══ Record excerpts

-- ==== Sys2Proof/Machine/HostContainer.lean ====
section
/-! DEFINITION. Host software, outside the block (spec/00_scope.md R4 (a)): the bitmap container
(43_host_container.md R201 to R205), the write-retry loop (R207) and the error kinds (R208). None of it touches the
state of the machine; HostDriver.lean puts it to use. -/

namespace Sys2Proof.Machine

/-- A 4-byte size field, least significant byte first; a size that 4 bytes cannot hold leaves its bytes free
(notes/assumptions/27.md). -/
def sizeField (size : Nat) : List Byte :=
  if size < 2 ^ 32 then bytesLE 4 size else bytesLE 4 (Config.oversizeField size).toNat

/-- The 14 bytes of the file header: `bfType` "BM", `bfSize`, two reserved fields, `bfOffBits` (R202, R203). DESIGN CHOICE:
the spec does not say what `bfSize` holds where `54 + RGBLEN` does not fit its 4 bytes; `sizeField` leaves it free
(notes/assumptions/27.md). -/
def fileHeader (rgbLen : Nat) : List Byte :=
  bytesLE 2 0x4D42 ++ sizeField (54 + rgbLen) ++ bytesLE 2 0 ++ bytesLE 2 0 ++ bytesLE 4 54

/-- The 40 bytes of the info header (R202, R203): `biSize`, `biWidth`, `biHeight`, `biPlanes`, `biBitCount`,
`biCompression`, `biSizeImage`, the two resolutions, `biClrUsed` (the constant 16777216), `biClrImportant`. A dimension of
the machine is below 2^16 and fits its field. -/
def infoHeader (width height rgbLen : Nat) : List Byte :=
  bytesLE 4 40 ++ bytesLE 4 width ++ bytesLE 4 height ++ bytesLE 2 1 ++ bytesLE 2 24 ++ bytesLE 4 0
    ++ sizeField rgbLen ++ bytesLE 4 0 ++ bytesLE 4 0 ++ bytesLE 4 16777216 ++ bytesLE 4 0

/-- The 54 bytes before the payload (R201), which are emitted apart from it (R205). -/
def bitmapHeader (width height rgbLen : Nat) : List Byte := fileHeader rgbLen ++ infoHeader width height rgbLen

/-- `encode(width, height, rgb)`: the header, then the RGB buffer verbatim, no colour table and no row padding
(R201, R204, R205). -/
def bitmapFile (width height : Nat) (rgb : List Byte) : List Byte := bitmapHeader width height rgb.length ++ rgb

/-- How the write-retry loop ends. -/
inductive WriteResult where
  /-- Every byte was accepted. -/
  | success
  /-- `WriteFailure`: a call returned a non-positive result; what was accepted stays. -/
  | writeFailure
  /-- The list of sink results ran out with bytes still to write: the loop is still waiting for a call. -/
  | unfinished
deriving DecidableEq, Repr

/-- A run of the write-retry loop. -/
structure Written where
  /-- How it ended. -/
  result : WriteResult
  /-- What `sink` was given at each call, in order: the tail `RGB[off ..]` (R207). -/
  calls : List (List Byte)
  /-- The bytes the sink accepted, in order. They stay whatever the result: "partial output is not rolled back". -/
  accepted : List Byte
  /-- The results of the sink's later calls, for whoever writes next. -/
  rest : List Int
deriving DecidableEq, Repr

/-- The write-retry loop (R207) over the tail still to be written; `sink` lists the results of the successive calls
(notes/assumptions/23.md). A result above the length of the tail ends the loop, as `off < RGBLEN` then fails. -/
def writeLoop : List Byte → List Int → Written
  | [], sink => ⟨.success, [], [], sink⟩
  | _ :: _, [] => ⟨.unfinished, [], [], []⟩
  | b :: bs, n :: sink =>
    if n ≤ 0 then ⟨.writeFailure, [b :: bs], [], sink⟩
    else
      let w := writeLoop ((b :: bs).drop n.toNat) sink
      { w with calls := (b :: bs) :: w.calls, accepted := (b :: bs).take n.toNat ++ w.accepted }

/-- The source's five error kinds (R208). -/
inductive HostError where
  | allocationFailure
  | openFailure
  | writeFailure
  | argumentError
  | other
  /-- The recommended `ShortRead` (R210). -/
  | shortRead
  /-- No kind of the source: an index outside the plane, its open question of section 9 (R231). -/
  | boundaryReference
deriving DecidableEq, Repr

/-- The source's kind of each fault code, the last column of spec/60_exceptions.md R231. -/
def FaultCode.hostError : FaultCode → HostError
  | .argCmd => .argumentError
  | .argCfg => .argumentError
  | .alloc => .allocationFailure
  | .shortRead => .shortRead
  | .bounds => .boundaryReference

/-- The fault a code stands for (spec/60_exceptions.md R231); 0 and 6 to 15 stand for none. -/
def FaultCode.ofCode (c : BitVec 4) : Option FaultCode :=
  if c = 1#4 then some .argCmd
  else if c = 2#4 then some .argCfg
  else if c = 3#4 then some .alloc
  else if c = 4#4 then some .shortRead
  else if c = 5#4 then some .bounds
  else none

/-- Step 8 of R212: "map `ECODE` to the source's kind". A `STATUS` word with `ERR` set always has one of the five codes
(10_state.md R37); a word with none is `Other` ("unclassified", R208). -/
def errorOfStatus (status : Word) : HostError :=
  match FaultCode.ofCode (status.extractLsb' 8 4) with
  | some f => f.hostError
  | none => .other

end Sys2Proof.Machine
end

════

## Exercise requirements
Take each line in the listing that has the word "bfSize" and copy it.

## Output
/-- The 14 bytes of the file header: `bfType` "BM", `bfSize`, two reserved fields, `bfOffBits` (R202, R203). DESIGN CHOICE:
the spec does not say what `bfSize` holds where `54 + RGBLEN` does not fit its 4 bytes; `sizeField` leaves it free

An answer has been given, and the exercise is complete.